— Directions —
The count of lines below that include the string "registers" is the whole answer.

───── Extracted material

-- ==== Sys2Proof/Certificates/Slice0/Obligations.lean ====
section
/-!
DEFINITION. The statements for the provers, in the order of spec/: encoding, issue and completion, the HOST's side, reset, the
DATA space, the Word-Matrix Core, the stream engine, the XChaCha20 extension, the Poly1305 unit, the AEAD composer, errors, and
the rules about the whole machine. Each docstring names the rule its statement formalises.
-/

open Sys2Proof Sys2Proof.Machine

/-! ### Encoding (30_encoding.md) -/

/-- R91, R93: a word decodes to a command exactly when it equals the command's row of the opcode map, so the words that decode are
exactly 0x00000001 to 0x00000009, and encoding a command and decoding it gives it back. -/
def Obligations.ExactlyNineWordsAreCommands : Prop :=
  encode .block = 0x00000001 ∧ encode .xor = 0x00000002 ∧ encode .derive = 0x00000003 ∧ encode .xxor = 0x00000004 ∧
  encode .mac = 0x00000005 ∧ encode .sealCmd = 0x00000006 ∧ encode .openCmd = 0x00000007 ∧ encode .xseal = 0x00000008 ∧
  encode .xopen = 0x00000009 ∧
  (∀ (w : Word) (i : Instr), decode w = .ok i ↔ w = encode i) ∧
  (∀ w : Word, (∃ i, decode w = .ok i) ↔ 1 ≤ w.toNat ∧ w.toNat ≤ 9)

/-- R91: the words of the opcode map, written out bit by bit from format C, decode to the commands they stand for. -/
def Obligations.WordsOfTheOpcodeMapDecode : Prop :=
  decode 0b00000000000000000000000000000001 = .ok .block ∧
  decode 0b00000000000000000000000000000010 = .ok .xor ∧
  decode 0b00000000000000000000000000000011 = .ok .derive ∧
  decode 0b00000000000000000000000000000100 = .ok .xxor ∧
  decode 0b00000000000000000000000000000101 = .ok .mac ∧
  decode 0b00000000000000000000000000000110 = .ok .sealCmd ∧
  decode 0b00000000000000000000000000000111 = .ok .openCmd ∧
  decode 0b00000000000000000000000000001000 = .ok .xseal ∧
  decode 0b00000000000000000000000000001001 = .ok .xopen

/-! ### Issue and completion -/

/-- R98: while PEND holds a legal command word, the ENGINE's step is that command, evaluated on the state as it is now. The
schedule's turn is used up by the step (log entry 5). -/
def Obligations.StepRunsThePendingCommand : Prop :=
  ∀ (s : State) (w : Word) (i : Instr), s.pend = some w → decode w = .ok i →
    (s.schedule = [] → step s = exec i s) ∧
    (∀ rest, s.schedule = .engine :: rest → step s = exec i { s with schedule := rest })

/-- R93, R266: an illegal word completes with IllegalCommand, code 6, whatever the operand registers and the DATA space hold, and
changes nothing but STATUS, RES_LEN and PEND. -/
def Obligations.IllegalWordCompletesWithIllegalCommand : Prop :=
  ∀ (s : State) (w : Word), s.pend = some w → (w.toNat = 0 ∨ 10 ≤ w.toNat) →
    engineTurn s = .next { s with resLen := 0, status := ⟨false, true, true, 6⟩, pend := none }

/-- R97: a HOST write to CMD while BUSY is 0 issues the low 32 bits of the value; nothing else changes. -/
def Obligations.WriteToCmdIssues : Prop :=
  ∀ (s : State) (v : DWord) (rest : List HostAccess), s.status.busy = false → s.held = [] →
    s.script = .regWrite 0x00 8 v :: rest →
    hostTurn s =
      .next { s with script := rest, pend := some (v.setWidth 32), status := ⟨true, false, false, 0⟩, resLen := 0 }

──────────
───── Extracted material

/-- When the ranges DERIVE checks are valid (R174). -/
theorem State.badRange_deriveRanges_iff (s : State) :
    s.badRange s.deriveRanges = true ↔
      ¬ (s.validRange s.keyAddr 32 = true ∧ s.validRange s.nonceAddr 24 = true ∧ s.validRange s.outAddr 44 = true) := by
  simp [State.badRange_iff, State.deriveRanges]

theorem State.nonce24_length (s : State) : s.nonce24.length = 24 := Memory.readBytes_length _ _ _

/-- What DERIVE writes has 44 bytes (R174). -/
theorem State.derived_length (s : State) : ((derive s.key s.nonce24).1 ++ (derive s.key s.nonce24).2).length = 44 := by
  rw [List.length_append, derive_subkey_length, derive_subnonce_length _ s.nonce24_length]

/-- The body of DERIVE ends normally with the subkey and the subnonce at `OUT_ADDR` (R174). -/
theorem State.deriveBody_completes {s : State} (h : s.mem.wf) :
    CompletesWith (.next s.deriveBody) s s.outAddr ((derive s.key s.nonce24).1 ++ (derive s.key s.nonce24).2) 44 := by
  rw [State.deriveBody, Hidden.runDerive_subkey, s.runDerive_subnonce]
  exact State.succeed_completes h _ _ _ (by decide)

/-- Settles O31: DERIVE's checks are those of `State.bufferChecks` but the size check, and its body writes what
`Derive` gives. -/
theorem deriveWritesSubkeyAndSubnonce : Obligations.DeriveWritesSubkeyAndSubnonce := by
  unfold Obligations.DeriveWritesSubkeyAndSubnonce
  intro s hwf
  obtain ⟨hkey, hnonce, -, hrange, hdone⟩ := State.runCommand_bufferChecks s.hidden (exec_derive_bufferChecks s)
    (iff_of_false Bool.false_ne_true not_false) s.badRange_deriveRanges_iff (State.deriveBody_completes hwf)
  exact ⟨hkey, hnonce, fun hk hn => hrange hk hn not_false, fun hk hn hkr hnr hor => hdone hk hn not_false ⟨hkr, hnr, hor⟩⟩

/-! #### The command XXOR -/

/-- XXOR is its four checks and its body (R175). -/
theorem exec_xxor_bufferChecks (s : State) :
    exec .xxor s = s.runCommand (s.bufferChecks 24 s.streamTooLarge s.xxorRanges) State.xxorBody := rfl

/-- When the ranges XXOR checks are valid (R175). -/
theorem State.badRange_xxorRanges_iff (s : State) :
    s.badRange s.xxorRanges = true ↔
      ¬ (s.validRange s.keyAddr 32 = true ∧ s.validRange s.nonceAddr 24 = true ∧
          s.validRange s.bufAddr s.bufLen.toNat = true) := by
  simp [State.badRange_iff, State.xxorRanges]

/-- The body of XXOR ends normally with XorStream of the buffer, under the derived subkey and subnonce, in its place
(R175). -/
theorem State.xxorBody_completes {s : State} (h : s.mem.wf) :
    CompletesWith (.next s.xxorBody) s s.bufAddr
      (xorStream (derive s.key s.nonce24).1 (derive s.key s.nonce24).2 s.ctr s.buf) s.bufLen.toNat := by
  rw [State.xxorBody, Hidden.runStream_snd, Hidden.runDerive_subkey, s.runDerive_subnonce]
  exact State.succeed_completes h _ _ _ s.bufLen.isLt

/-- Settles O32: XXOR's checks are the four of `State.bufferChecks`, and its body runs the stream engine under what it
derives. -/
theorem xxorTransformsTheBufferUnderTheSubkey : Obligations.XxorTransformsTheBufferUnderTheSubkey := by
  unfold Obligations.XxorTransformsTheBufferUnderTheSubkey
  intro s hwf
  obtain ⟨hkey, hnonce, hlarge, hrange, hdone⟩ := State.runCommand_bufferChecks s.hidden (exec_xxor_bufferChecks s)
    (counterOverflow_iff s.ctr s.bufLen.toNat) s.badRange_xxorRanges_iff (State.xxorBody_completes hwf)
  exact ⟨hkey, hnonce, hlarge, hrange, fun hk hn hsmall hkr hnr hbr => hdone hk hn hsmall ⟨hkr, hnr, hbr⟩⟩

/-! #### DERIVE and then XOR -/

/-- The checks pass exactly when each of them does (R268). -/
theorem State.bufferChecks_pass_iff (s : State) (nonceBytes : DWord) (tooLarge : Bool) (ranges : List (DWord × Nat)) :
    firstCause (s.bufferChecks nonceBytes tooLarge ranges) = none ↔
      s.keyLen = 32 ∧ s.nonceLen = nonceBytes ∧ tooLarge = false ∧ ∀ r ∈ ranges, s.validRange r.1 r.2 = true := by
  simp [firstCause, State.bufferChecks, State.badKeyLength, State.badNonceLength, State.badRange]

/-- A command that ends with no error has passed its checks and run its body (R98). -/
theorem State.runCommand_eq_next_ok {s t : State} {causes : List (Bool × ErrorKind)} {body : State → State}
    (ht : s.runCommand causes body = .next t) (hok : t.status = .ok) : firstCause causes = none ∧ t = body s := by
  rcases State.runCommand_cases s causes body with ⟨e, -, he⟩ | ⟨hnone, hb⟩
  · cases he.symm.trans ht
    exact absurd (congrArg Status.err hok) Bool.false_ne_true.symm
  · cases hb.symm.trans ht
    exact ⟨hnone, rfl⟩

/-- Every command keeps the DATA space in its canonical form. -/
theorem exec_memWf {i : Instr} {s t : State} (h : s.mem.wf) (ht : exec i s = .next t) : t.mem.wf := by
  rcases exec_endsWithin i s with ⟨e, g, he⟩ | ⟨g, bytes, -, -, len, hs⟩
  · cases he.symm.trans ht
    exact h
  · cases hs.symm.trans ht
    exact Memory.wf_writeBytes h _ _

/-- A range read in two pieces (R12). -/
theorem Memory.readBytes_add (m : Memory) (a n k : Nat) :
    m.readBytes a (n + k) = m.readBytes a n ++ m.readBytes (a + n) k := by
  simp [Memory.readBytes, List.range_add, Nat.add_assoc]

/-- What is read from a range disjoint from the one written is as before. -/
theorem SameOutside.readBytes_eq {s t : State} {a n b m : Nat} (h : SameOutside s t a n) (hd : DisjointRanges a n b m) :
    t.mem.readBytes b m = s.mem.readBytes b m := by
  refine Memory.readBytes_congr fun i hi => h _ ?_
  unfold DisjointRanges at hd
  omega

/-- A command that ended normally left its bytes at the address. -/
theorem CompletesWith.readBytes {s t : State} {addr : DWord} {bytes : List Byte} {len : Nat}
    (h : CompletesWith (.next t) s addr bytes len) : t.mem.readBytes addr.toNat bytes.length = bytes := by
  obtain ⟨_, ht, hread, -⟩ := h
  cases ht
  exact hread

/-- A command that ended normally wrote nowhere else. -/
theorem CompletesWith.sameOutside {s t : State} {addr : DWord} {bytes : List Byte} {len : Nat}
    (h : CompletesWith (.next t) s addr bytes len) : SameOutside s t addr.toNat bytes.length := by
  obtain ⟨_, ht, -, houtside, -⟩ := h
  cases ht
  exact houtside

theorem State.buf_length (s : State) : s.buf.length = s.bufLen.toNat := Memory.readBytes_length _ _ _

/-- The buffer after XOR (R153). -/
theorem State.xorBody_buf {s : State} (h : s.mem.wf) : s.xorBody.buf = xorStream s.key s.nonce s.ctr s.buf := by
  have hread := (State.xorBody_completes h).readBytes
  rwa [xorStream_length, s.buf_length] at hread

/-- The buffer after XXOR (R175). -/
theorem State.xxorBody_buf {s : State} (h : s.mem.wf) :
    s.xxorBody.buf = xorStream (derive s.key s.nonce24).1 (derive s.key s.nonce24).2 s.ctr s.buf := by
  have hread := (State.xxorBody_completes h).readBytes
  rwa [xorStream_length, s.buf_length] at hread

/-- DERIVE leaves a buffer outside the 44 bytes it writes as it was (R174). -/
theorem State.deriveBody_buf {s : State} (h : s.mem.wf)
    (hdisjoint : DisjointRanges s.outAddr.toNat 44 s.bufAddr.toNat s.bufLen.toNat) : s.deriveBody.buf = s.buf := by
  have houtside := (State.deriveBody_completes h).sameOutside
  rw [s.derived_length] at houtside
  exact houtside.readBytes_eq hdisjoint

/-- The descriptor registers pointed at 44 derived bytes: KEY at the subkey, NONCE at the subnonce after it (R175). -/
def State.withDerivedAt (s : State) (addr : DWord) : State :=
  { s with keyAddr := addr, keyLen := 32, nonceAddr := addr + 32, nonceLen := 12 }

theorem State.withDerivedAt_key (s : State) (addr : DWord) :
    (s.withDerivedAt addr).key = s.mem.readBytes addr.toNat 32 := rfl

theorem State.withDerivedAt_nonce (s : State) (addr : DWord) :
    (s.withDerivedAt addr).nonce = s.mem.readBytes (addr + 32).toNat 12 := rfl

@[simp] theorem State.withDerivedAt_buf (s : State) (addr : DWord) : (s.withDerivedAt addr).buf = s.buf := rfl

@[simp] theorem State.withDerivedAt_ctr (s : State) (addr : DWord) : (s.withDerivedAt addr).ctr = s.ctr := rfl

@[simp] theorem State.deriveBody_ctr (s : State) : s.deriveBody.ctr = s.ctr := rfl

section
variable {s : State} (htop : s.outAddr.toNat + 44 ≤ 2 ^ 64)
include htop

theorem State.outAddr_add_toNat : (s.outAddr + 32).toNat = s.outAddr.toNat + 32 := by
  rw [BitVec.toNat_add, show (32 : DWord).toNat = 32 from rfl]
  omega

──────────

— Exercise response —
2